The Geographical Information System (GIS) has two distinct utilisation capabilities - the first pertaining to querying and obtaining information and the second pertaining to in targeted analytical modelling. The importance of the GIS database stems from the fact that the data elements of the database are closely interrelated and thus need to be structured for easy integration and retrieval. The GIS database has also to cater to the different needs of applications. In general, a proper database organisation needs to ensure the following [Healey, 1991; NCGIA, 1990]:

a)      Flexibility in the design to adapt to the needs of different users.

b)      A controlled and standardised approach to data input and updation.

c)      A system of validation checks to maintain the integrity and consistency of the data elements.

d)      A level of security for minimising damage to the data.

e)      Minimising redundancy in data storage.


Broadly categorised, the basic data for the GIS database has two components:

a) Spatial data - consisting of maps and which have been pr-pared either by field surveys or by the interpretation of Remote-ly Sensed (RS) data. Some examples of the maps are the soil survey map,geological map, landuse map from RS data, village map etc. Much of these maps are available in analog form and it is of late that some map information is available directly in digital format. Thus, the incorporation of these maps into a GIS depends upon whether it is in analog or digital format - each of which has to be handled differently.

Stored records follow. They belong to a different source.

-- ==== Sys2Proof/Syntax.lean ====
section
/-! DEFINITION. The commands the block takes: the rows of spec/opcode_table.json, with their operands. -/

namespace Sys2Proof

/-- Who issues an access: its initiator ID (R294, R445), the vat whose rights it has, whether it is the Starter on its
own account, and whether it reads through inspection aliases only, as the Yapin monitor does (R6, R502). -/
structure Req where
  id : Nat
  vat : Nat
  starter : Bool := false
  insp : Bool := false
deriving DecidableEq, Repr

/-- R477, R478: what arrives on a management port with an IMM message besides its code and its body: the port, the
frame's addresses and tags, the header's fields, the MAC and the CRC-32C. -/
structure ImmEnv where
  port : Fin 4
  src : BitVec 48
  dst : BitVec 48
  etype : BitVec 16
  tagged : Bool
  ver : Byte
  typ : Byte
  auth : Bool
  flagsRsv : BitVec 7
  epoch : Byte
  seq : BitVec 16
  ackno : BitVec 16
  sid : BitVec 16
  rsv : BitVec 16
  mac : List Byte
  crc : BitVec 32
deriving DecidableEq, Repr


/-- R308: a request as its initiator presents it: system address, write, bytes − 1, QoS class, tag, write data by line
offset and its poison, and whether the Starter sends it for IMM or the Yapin monitor (VC3, R296). -/
structure NocRq where
  addr : BitVec 64
  wr : Bool
  len : Fin 64
  qos : Fin 4
  tag : Fin 1024
  data : BitVec 512
  poison : Bool
  mgmt : Bool := false
deriving DecidableEq, Repr

/-- R302: an output of a router: a mesh port, an attachment, or the span gateway. -/
inductive NocOut where
  | north | south | east | west
  | att (a : Fin 4)
  | gateway
deriving DecidableEq, Repr

/-- R308: the answer of user logic at a fabric NoC port's target side. -/
structure UserAns where
  status : Fin 5
  data : BitVec 512
  poison : Bool
deriving DecidableEq, Repr

/-- R338, R339, R343: how the 40 symbols that a read of a DRAM line finds differ from those that were written: symbols and the bits
of them that have changed. -/
abbrev Sense := List (Fin 40 × BitVec 16)

/-- R56, R107: edges of clock lines at one instant: bits 0 to 7 are FAB0 to FAB7, bits 8 + 8q + n line n of the foreign lines
of quadrant q; rising and falling. `ext` lists the outputs of hard blocks outside the fabric's state (block, signal) that are 1,
`near` the clusters (8 × tile + cluster) whose asynchronous SR fell too near the edge (R57). -/
structure FabEdge where
  rise : BitVec 40
  fall : BitVec 40
  ext : List (Nat × Nat) := []
  near : List Nat := []
deriving DecidableEq, Repr

/-- R104: what the inputs of a hard-column port see: what the command's operands say the switch boxes drive, or what the
nets of the fabric carry, where the outputs listed of blocks outside the fabric's state are 1. -/
inductive PortSrc where
  | given
  | routed (ext : List (Nat × Nat))
deriving DecidableEq, Repr

/-- R164: a fabric memory. -/
inductive MemId where
  | bm (b : Fin 13440)
  | dm (p : Fin 112)
deriving DecidableEq, Repr

/-- R167, R173, R178: when a port of a memory sees a request: where both ports use one line, so many array cycles after the
last request of the memory (0: in the same one); otherwise so many edges of its own clock after its own last request; and
whether the access lies within T_BMCOLL of the last one of a port on another line. -/
structure ArrT where
  cycles : Nat
  near : Bool := false
deriving DecidableEq, Repr

/-- In the array cycle of the last request. -/
def ArrT.same : ArrT := ⟨0, false⟩
/-- In the next array cycle. -/
def ArrT.fresh : ArrT := ⟨1, false⟩
/-- After at least one array cycle without a request. -/
def ArrT.later : ArrT := ⟨2, false⟩
/-- At the next edge, near an access of the port on another line. -/
def ArrT.near_ : ArrT := ⟨1, true⟩

/-- R239: what reading a record from the Cellar and writing its frame to a plane meets: reads that fail the CRC before a
good one, the Cellar interface not delivering, and of each frame written in turn how many of its plane writes fail their
read-back (4: the retries too). -/
structure RecEnv where
  retries : Fin 4 := 0
  lost : Bool := false
  wfails : List (Fin 5) := []
deriving DecidableEq, Repr

/-- What the instructions a processor has executed leave: its pc, privilege mode and V bit, load reservation, the
registers and CSRs they changed, the words of its local RAM (with poison), and the lines of its L1 caches and of L2 (data,
poison, dirty; none: no longer held). -/
structure CpuRun where
  pc : BitVec 64
  priv : Fin 4 := 3
  virt : Bool := false
  resv : Option (BitVec 64) := none
  x : List (Fin 32 × BitVec 64) := []
  f : List (Fin 32 × BitVec 64) := []
  csr : List (Fin 4096 × BitVec 64) := []
  ram : List (Fin 32768 × BitVec 64 × Bool) := []
  l1 : List (BitVec 58 × Option (BitVec 512 × BitVec 8)) := []
  l2 : List (BitVec 58 × Option (BitVec 512 × BitVec 8 × Bool)) := []
deriving DecidableEq, Repr

/-- R449: the load or instruction fetch of a processor that waits for a response: which of the two, its address, and what the
processor had executed before it. -/
structure CpuLoad where
  fetch : Bool
  addr : BitVec 64
  run : CpuRun
deriving DecidableEq, Repr
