-- ==== Sys2Proof/Machine/RegMap.lean ====
section
/-! DEFINITION. The register map: every register field the spec's field tables (and its prose registers) give, as a
named field (BLOCK.REGISTER.FIELD, spec chapter 00, "Registers"), every 48-bit counter (R10), and the table the bus
reads access types and reset values from. Offsets are relative to the device register window (R34, R38). -/

namespace Sys2Proof.Machine

/-- A bit field of a register: the register's offset in the register window, its highest and its lowest bit. -/
structure Fld where
  off : Nat
  hi : Nat
  lo : Nat
deriving DecidableEq, Repr

/-- The access types of R5. -/
inductive Acc where
  | ro | rw | w1c | w1s | wo | rc
deriving DecidableEq, Repr

/-- One row of a field table: bits, access type and reset value. -/
structure FldDesc where
  hi : Nat
  lo : Nat
  acc : Acc
  reset : Nat
deriving DecidableEq, Repr

/-- One register, or an array of registers of the same layout: each pair of `dims` is a stride and a count. -/
structure RegDesc where
  base : Nat
  dims : List (Nat × Nat)
  flds : List FldDesc
deriving DecidableEq, Repr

b) Non-spatial data - attributes as complementary to the spatial data and describe what is at a point, along a line or in a polygon and as socio-economic characteristics from census and other sources. The attributes of a soil category could be the depth of soil, texture, erosion, drainage etc and for a geological category could be the rock type, its age, major composition etc. The socio-economic characteristics could be the demographic data, occupation data for a village or traffic volume data for roads in a city etc. The non-spatial data is mainly available in tabular records in analog form and need to be converted into digital format for incorporation in GIS. However, the 1991 census data is now available in digital mode and thus direct incorporation to GIS database is possible.


The data in a GIS is generally having a geographical connotation and thus it carries the normal characteristics of geographical data. The measurement of the data pertains to the description of what the data represents - a naming or legending or classification function and the calculation of their quantity - a counting or scaling or measurement function. Thus, scaling of the data is important while organising a GIS database. There are four scales by which data is represented [Brien, 1992]:

a) nominal, where the data is principally classified into mutually exclusive sets or levels based on relevant characteristics. The landuse information on a map representing the different categories of landuses is a nominal representation of data. The nominal scale is the commonly used measure for spatial data.

b) ordinal, which is a more sophisticated measurement as the classes are placed into some form of rank order based on a logical property of magnitude. A Ground water prospect map showing different classes of prospects and categorised from "high prospect" to "low prospect" is an ordinal scale measurement.

c) interval, which is continous scale of measurement and is crude representation of numeric data on a scale. Here, the class definition is a rank order where the differences between the ranks are quantified. The representation of population density in rank order is an example of interval data.

d) ratio, which is also a continous scale where the original of the scale is real and not imaginary. Further ratio interval represents the scaling between individual observation in the dataset and not just between datasets. An example of the ratio scale is when each value is normalised against a reference - generally an average or maxima or minima.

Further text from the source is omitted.